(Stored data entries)
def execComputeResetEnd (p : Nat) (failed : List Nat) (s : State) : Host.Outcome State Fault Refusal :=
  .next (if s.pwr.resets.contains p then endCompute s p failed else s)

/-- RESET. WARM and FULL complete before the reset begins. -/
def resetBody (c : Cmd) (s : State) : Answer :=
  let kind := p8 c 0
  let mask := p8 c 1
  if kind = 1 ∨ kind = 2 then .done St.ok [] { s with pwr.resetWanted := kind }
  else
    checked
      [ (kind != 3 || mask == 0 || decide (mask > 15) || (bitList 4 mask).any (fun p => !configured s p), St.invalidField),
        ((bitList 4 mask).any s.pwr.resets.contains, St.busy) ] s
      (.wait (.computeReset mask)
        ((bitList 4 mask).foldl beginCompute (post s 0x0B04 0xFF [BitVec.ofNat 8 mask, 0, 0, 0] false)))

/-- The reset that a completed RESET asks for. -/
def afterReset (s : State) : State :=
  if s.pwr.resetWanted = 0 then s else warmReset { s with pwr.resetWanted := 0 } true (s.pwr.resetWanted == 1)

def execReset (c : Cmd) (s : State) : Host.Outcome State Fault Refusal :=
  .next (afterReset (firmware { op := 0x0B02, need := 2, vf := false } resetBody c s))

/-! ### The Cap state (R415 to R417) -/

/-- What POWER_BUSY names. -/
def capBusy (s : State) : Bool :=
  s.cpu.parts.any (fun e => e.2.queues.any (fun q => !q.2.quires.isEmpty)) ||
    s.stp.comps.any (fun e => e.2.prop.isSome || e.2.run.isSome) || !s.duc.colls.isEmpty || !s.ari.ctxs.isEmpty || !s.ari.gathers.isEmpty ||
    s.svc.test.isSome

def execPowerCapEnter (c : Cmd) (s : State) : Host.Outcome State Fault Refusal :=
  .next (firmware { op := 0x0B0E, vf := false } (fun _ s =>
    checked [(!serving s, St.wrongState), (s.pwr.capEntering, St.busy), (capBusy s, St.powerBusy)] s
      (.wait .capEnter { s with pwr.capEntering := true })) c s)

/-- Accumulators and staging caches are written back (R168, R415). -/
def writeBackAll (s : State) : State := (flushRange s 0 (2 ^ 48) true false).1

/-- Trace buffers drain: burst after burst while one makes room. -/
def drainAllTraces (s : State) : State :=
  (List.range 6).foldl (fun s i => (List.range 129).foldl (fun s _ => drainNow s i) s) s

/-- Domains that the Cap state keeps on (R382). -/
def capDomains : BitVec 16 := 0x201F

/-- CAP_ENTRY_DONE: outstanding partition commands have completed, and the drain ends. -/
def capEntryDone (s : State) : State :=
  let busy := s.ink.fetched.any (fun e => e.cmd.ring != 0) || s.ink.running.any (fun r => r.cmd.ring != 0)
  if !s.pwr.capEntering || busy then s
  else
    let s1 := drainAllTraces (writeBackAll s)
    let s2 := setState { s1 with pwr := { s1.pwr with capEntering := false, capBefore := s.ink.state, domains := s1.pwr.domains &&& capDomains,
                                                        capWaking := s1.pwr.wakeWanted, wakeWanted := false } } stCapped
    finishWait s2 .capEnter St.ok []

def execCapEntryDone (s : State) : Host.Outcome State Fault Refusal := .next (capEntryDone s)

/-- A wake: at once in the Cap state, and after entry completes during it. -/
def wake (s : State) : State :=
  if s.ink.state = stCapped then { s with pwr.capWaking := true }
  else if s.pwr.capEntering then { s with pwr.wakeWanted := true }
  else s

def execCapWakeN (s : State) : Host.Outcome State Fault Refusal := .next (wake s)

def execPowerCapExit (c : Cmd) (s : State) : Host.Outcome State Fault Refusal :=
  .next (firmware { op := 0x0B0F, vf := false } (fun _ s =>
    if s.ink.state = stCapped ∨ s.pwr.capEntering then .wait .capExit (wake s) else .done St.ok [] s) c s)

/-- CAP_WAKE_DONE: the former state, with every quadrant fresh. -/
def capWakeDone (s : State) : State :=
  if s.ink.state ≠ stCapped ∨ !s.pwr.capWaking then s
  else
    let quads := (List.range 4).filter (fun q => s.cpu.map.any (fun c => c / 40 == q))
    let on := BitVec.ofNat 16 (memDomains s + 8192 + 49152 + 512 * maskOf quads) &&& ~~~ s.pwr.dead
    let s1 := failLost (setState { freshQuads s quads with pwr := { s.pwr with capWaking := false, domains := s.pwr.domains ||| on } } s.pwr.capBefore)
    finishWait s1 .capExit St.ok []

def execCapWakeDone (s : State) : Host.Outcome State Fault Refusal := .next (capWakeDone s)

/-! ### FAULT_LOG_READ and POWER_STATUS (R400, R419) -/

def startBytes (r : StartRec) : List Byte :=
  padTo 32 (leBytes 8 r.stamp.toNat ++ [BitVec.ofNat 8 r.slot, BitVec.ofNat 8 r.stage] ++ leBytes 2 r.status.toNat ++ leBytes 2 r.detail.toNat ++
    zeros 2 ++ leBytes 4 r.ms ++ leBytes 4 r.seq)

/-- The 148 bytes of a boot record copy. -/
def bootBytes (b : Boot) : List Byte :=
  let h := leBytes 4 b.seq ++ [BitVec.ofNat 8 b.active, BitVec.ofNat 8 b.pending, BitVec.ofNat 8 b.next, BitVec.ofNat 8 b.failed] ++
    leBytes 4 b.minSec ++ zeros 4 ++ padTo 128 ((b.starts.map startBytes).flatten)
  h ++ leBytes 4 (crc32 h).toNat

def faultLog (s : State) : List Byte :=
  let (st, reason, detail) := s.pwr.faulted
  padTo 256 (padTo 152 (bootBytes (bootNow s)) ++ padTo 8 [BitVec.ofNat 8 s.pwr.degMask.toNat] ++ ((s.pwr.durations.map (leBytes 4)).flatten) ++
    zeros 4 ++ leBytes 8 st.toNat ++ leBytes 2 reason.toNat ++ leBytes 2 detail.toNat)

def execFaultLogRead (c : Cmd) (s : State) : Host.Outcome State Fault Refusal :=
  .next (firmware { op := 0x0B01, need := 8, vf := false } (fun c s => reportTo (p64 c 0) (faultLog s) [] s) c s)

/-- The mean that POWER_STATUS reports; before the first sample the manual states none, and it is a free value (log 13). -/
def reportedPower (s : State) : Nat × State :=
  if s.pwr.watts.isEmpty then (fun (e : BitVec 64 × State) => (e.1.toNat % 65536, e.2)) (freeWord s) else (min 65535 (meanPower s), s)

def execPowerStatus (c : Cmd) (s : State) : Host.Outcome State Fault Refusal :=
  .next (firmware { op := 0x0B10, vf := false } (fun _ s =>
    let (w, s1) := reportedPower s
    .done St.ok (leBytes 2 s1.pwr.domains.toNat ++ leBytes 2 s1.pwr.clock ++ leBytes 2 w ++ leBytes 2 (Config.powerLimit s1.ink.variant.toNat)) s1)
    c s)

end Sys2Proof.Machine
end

Aim of the task: From the data above, return every line from the line that has "s.cpu.parts.any (fun e" up to and including the line that has "def writeBackAll (s", exactly.

Reply:
  s.cpu.parts.any (fun e => e.2.queues.any (fun q => !q.2.quires.isEmpty)) ||
    s.stp.comps.any (fun e => e.2.prop.isSome || e.2.run.isSome) || !s.duc.colls.isEmpty || !s.ari.ctxs.isEmpty || !s.ari.gathers.isEmpty ||
    s.svc.test.isSome

def execPowerCapEnter (c : Cmd) (s : State) : Host.Outcome State Fault Refusal :=
  .next (firmware { op := 0x0B0E, vf := false } (fun _ s =>
    checked [(!serving s, St.wrongState), (s.pwr.capEntering, St.busy), (capBusy s, St.powerBusy)] s
      (.wait .capEnter { s with pwr.capEntering := true })) c s)

/-- Accumulators and staging caches are written back (R168, R415). -/
def writeBackAll (s : State) : State := (flushRange s 0 (2 ^ 48) true false).1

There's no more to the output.